A new report from KPMG International released June 19 has found that insurers, faced “with sluggish industry growth and agile new competition,” are actively pursuing acquisitions and partnerships to transform and grow their businesses.
The report, Accelerated evolution – M&A, transformation and innovation in the insurance industry, found that 80 per cent of insurance executives surveyed expect to seek one to three acquisition targets or partnership opportunities during the next three years.
Transforming organizations for the future
“The majority of insurers are intending to make acquisitions that could transform their organization for the future, rather than merely enhance their current business and operating models,” says KPMG International. Of the 200 insurance executives surveyed globally, more than 60 percent said transforming their business or operating model would be the key factors driving acquisitions, whereas only 21 per cent identified enhancing their current model as the key factor, says the report.

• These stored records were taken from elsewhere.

/-! ### Updates of the thread set in focus -/

@[simp] theorem withTh_here (s : State) (f : Thread → Thread) : (withTh s f).here = s.here := rfl
@[simp] theorem withTh_th (s : State) (f : Thread → Thread) : (withTh s f).th = f s.th := rfl
@[simp] theorem withTh_core (s : State) (f : Thread → Thread) : (withTh s f).core = s.core := rfl
@[simp] theorem withTh_cores (s : State) (f : Thread → Thread) : (withTh s f).cores = s.cores := rfl
@[simp] theorem withTh_clusters (s : State) (f : Thread → Thread) : (withTh s f).clusters = s.clusters := rfl
@[simp] theorem withTh_ctxs (s : State) (f : Thread → Thread) : (withTh s f).ctxs = s.ctxs := rfl
@[simp] theorem withTh_parts (s : State) (f : Thread → Thread) : (withTh s f).parts = s.parts := rfl
@[simp] theorem withTh_mem (s : State) (f : Thread → Thread) : (withTh s f).mem = s.mem := rfl
@[simp] theorem withTh_memKey (s : State) (f : Thread → Thread) : (withTh s f).memKey = s.memKey := rfl
@[simp] theorem withTh_older (s : State) (f : Thread → Thread) : (withTh s f).older = s.older := rfl
@[simp] theorem withTh_lines (s : State) (f : Thread → Thread) : (withTh s f).lines = s.lines := rfl
@[simp] theorem withTh_pathTime (s : State) (f : Thread → Thread) : (withTh s f).pathTime = s.pathTime := rfl
@[simp] theorem withTh_released (s : State) (f : Thread → Thread) : (withTh s f).released = s.released := rfl
@[simp] theorem withTh_fenced (s : State) (f : Thread → Thread) : (withTh s f).fenced = s.fenced := rfl
@[simp] theorem withTh_basePts (s : State) (f : Thread → Thread) : (withTh s f).basePts = s.basePts := rfl
@[simp] theorem withTh_host (s : State) (f : Thread → Thread) : (withTh s f).host = s.host := rfl
@[simp] theorem withTh_windows (s : State) (f : Thread → Thread) : (withTh s f).windows = s.windows := rfl
@[simp] theorem withTh_packets (s : State) (f : Thread → Thread) : (withTh s f).packets = s.packets := rfl
@[simp] theorem withTh_pktNum (s : State) (f : Thread → Thread) : (withTh s f).pktNum = s.pktNum := rfl
@[simp] theorem withTh_services (s : State) (f : Thread → Thread) : (withTh s f).services = s.services := rfl
@[simp] theorem withTh_waiting (s : State) (f : Thread → Thread) : (withTh s f).waiting = s.waiting := rfl
@[simp] theorem withTh_conns (s : State) (f : Thread → Thread) : (withTh s f).conns = s.conns := rfl
@[simp] theorem withTh_boot (s : State) (f : Thread → Thread) : (withTh s f).boot = s.boot := rfl
@[simp] theorem withTh_keyNum (s : State) (f : Thread → Thread) : (withTh s f).keyNum = s.keyNum := rfl
@[simp] theorem withTh_monitors (s : State) (f : Thread → Thread) : (withTh s f).monitors = s.monitors := rfl
@[simp] theorem withTh_monCfg (s : State) (f : Thread → Thread) : (withTh s f).monCfg = s.monCfg := rfl
@[simp] theorem withTh_meas (s : State) (f : Thread → Thread) : (withTh s f).meas = s.meas := rfl
@[simp] theorem withTh_cycle (s : State) (f : Thread → Thread) : (withTh s f).cycle = s.cycle := rfl
@[simp] theorem withTh_ticks (s : State) (f : Thread → Thread) : (withTh s f).ticks = s.ticks := rfl
@[simp] theorem withTh_rtime (s : State) (f : Thread → Thread) : (withTh s f).rtime = s.rtime := rfl
@[simp] theorem withTh_corrected (s : State) (f : Thread → Thread) : (withTh s f).corrected = s.corrected := rfl
@[simp] theorem withTh_macsecDrops (s : State) (f : Thread → Thread) : (withTh s f).macsecDrops = s.macsecDrops := rfl
@[simp] theorem withTh_retransmits (s : State) (f : Thread → Thread) : (withTh s f).retransmits = s.retransmits := rfl
@[simp] theorem withTh_hostOut (s : State) (f : Thread → Thread) : (withTh s f).hostOut = s.hostOut := rfl
@[simp] theorem withTh_mgmtOut (s : State) (f : Thread → Thread) : (withTh s f).mgmtOut = s.mgmtOut := rfl
@[simp] theorem withTh_sessions (s : State) (f : Thread → Thread) : (withTh s f).sessions = s.sessions := rfl
@[simp] theorem withTh_agenda (s : State) (f : Thread → Thread) : (withTh s f).agenda = s.agenda := rfl
@[simp] theorem withTh_steps (s : State) (f : Thread → Thread) : (withTh s f).steps = s.steps := rfl
@[simp] theorem withRf_here (s : State) (f : Regs → Regs) : (withRf s f).here = s.here := rfl
@[simp] theorem withRf_core (s : State) (f : Regs → Regs) : (withRf s f).core = s.core := rfl
@[simp] theorem withRf_cores (s : State) (f : Regs → Regs) : (withRf s f).cores = s.cores := rfl
@[simp] theorem withRf_clusters (s : State) (f : Regs → Regs) : (withRf s f).clusters = s.clusters := rfl
@[simp] theorem withRf_ctxs (s : State) (f : Regs → Regs) : (withRf s f).ctxs = s.ctxs := rfl
@[simp] theorem withRf_parts (s : State) (f : Regs → Regs) : (withRf s f).parts = s.parts := rfl
@[simp] theorem withRf_mem (s : State) (f : Regs → Regs) : (withRf s f).mem = s.mem := rfl
@[simp] theorem withRf_memKey (s : State) (f : Regs → Regs) : (withRf s f).memKey = s.memKey := rfl
@[simp] theorem withRf_older (s : State) (f : Regs → Regs) : (withRf s f).older = s.older := rfl
@[simp] theorem withRf_lines (s : State) (f : Regs → Regs) : (withRf s f).lines = s.lines := rfl
@[simp] theorem withRf_pathTime (s : State) (f : Regs → Regs) : (withRf s f).pathTime = s.pathTime := rfl
@[simp] theorem withRf_released (s : State) (f : Regs → Regs) : (withRf s f).released = s.released := rfl
@[simp] theorem withRf_fenced (s : State) (f : Regs → Regs) : (withRf s f).fenced = s.fenced := rfl
@[simp] theorem withRf_basePts (s : State) (f : Regs → Regs) : (withRf s f).basePts = s.basePts := rfl
@[simp] theorem withRf_host (s : State) (f : Regs → Regs) : (withRf s f).host = s.host := rfl
@[simp] theorem withRf_windows (s : State) (f : Regs → Regs) : (withRf s f).windows = s.windows := rfl
@[simp] theorem withRf_packets (s : State) (f : Regs → Regs) : (withRf s f).packets = s.packets := rfl
@[simp] theorem withRf_pktNum (s : State) (f : Regs → Regs) : (withRf s f).pktNum = s.pktNum := rfl
@[simp] theorem withRf_services (s : State) (f : Regs → Regs) : (withRf s f).services = s.services := rfl
@[simp] theorem withRf_waiting (s : State) (f : Regs → Regs) : (withRf s f).waiting = s.waiting := rfl
@[simp] theorem withRf_conns (s : State) (f : Regs → Regs) : (withRf s f).conns = s.conns := rfl
@[simp] theorem withRf_boot (s : State) (f : Regs → Regs) : (withRf s f).boot = s.boot := rfl
@[simp] theorem withRf_keyNum (s : State) (f : Regs → Regs) : (withRf s f).keyNum = s.keyNum := rfl
@[simp] theorem withRf_monitors (s : State) (f : Regs → Regs) : (withRf s f).monitors = s.monitors := rfl
@[simp] theorem withRf_monCfg (s : State) (f : Regs → Regs) : (withRf s f).monCfg = s.monCfg := rfl
@[simp] theorem withRf_meas (s : State) (f : Regs → Regs) : (withRf s f).meas = s.meas := rfl
@[simp] theorem withRf_cycle (s : State) (f : Regs → Regs) : (withRf s f).cycle = s.cycle := rfl
@[simp] theorem withRf_ticks (s : State) (f : Regs → Regs) : (withRf s f).ticks = s.ticks := rfl
@[simp] theorem withRf_rtime (s : State) (f : Regs → Regs) : (withRf s f).rtime = s.rtime := rfl
@[simp] theorem withRf_corrected (s : State) (f : Regs → Regs) : (withRf s f).corrected = s.corrected := rfl
@[simp] theorem withRf_macsecDrops (s : State) (f : Regs → Regs) : (withRf s f).macsecDrops = s.macsecDrops := rfl
@[simp] theorem withRf_retransmits (s : State) (f : Regs → Regs) : (withRf s f).retransmits = s.retransmits := rfl
@[simp] theorem withRf_hostOut (s : State) (f : Regs → Regs) : (withRf s f).hostOut = s.hostOut := rfl
@[simp] theorem withRf_mgmtOut (s : State) (f : Regs → Regs) : (withRf s f).mgmtOut = s.mgmtOut := rfl
@[simp] theorem withRf_sessions (s : State) (f : Regs → Regs) : (withRf s f).sessions = s.sessions := rfl
@[simp] theorem withRf_agenda (s : State) (f : Regs → Regs) : (withRf s f).agenda = s.agenda := rfl
@[simp] theorem withRf_steps (s : State) (f : Regs → Regs) : (withRf s f).steps = s.steps := rfl
@[simp] theorem withRf_rf (s : State) (f : Regs → Regs) : (withRf s f).th.rf = f s.th.rf := rfl
@[simp] theorem withRf_th_snap (s : State) (f : Regs → Regs) : (withRf s f).th.snap = s.th.snap := rfl
@[simp] theorem withRf_th_pc (s : State) (f : Regs → Regs) : (withRf s f).th.pc = s.th.pc := rfl
@[simp] theorem withRf_th_ipc (s : State) (f : Regs → Regs) : (withRf s f).th.ipc = s.th.ipc := rfl
@[simp] theorem withRf_th_slot1 (s : State) (f : Regs → Regs) : (withRf s f).th.slot1 = s.th.slot1 := rfl
@[simp] theorem withRf_th_inPair (s : State) (f : Regs → Regs) : (withRf s f).th.inPair = s.th.inPair := rfl
@[simp] theorem withRf_th_res (s : State) (f : Regs → Regs) : (withRf s f).th.res = s.th.res := rfl
@[simp] theorem withRf_th_st (s : State) (f : Regs → Regs) : (withRf s f).th.st = s.th.st := rfl
@[simp] theorem withRf_th_task (s : State) (f : Regs → Regs) : (withRf s f).th.task = s.th.task := rfl
@[simp] theorem withRf_th_act (s : State) (f : Regs → Regs) : (withRf s f).th.act = s.th.act := rfl
@[simp] theorem withRf_th_busy (s : State) (f : Regs → Regs) : (withRf s f).th.busy = s.th.busy := rfl
@[simp] theorem withRf_th_shapes (s : State) (f : Regs → Regs) : (withRf s f).th.shapes = s.th.shapes := rfl
@[simp] theorem withRf_th_m (s : State) (f : Regs → Regs) : (withRf s f).th.m = s.th.m := rfl
@[simp] theorem withRf_th_mlatch (s : State) (f : Regs → Regs) : (withRf s f).th.mlatch = s.th.mlatch := rfl
@[simp] theorem withRf_th_platch (s : State) (f : Regs → Regs) : (withRf s f).th.platch = s.th.platch := rfl
@[simp] theorem withRf_th_ptgt (s : State) (f : Regs → Regs) : (withRf s f).th.ptgt = s.th.ptgt := rfl
@[simp] theorem withRf_th_solo (s : State) (f : Regs → Regs) : (withRf s f).th.solo = s.th.solo := rfl
@[simp] theorem withRf_th_xfer (s : State) (f : Regs → Regs) : (withRf s f).th.xfer = s.th.xfer := rfl
@[simp] theorem withRf_th_shadow (s : State) (f : Regs → Regs) : (withRf s f).th.shadow = s.th.shadow := rfl
@[simp] theorem withRf_th_pts (s : State) (f : Regs → Regs) : (withRf s f).th.pts = s.th.pts := rfl
@[simp] theorem withRf_th_creqs (s : State) (f : Regs → Regs) : (withRf s f).th.creqs = s.th.creqs := rfl
@[simp] theorem withRf_th_kreqs (s : State) (f : Regs → Regs) : (withRf s f).th.kreqs = s.th.kreqs := rfl
@[simp] theorem withRf_th_ureqs (s : State) (f : Regs → Regs) : (withRf s f).th.ureqs = s.th.ureqs := rfl
@[simp] theorem withRf_th_amsgs (s : State) (f : Regs → Regs) : (withRf s f).th.amsgs = s.th.amsgs := rfl
@[simp] theorem withRf_th_hreqs (s : State) (f : Regs → Regs) : (withRf s f).th.hreqs = s.th.hreqs := rfl
@[simp] theorem withRf_th_rays (s : State) (f : Regs → Regs) : (withRf s f).th.rays = s.th.rays := rfl
@[simp] theorem withRf_th_lcur (s : State) (f : Regs → Regs) : (withRf s f).th.lcur = s.th.lcur := rfl
@[simp] theorem withRf_th_csel (s : State) (f : Regs → Regs) : (withRf s f).th.csel = s.th.csel := rfl
@[simp] theorem withRf_th_hit (s : State) (f : Regs → Regs) : (withRf s f).th.hit = s.th.hit := rfl
@[simp] theorem withRf_th_fault (s : State) (f : Regs → Regs) : (withRf s f).th.fault = s.th.fault := rfl
@[simp] theorem withRf_th_yields (s : State) (f : Regs → Regs) : (withRf s f).th.yields = s.th.yields := rfl
@[simp] theorem withRf_th_dstep (s : State) (f : Regs → Regs) : (withRf s f).th.dstep = s.th.dstep := rfl
@[simp] theorem withRf_th_halting (s : State) (f : Regs → Regs) : (withRf s f).th.halting = s.th.halting := rfl
@[simp] theorem withRf_th_ending (s : State) (f : Regs → Regs) : (withRf s f).th.ending = s.th.ending := rfl
@[simp] theorem withRf_th_stage (s : State) (f : Regs → Regs) : (withRf s f).th.stage = s.th.stage := rfl
/-! ### Updates of the core in focus -/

"Insurers are competing for market share in a slow-growth environment, that is experiencing an influx of dynamic new insurtech players," said Laura Hay, Head of Global Insurance for KPMG International. "They know they can't rely just on organic growth to meet their objectives, so alliances and acquisitions become essential as insurers look to engage with customers in new and different ways, and gain access to innovative operating capabilities and technology infrastructure to reshape their business and drive future growth."
North America expected to see most M&A activity
The insurance executives surveyed expect to see the most M&A activity in North America over the next three years, especially the United States. Meanwhile, Asia-Pacific is projected to be the region where insurers have the most partnership opportunities, and Western Europe is expected to drive relatively more divestiture activity, the report found.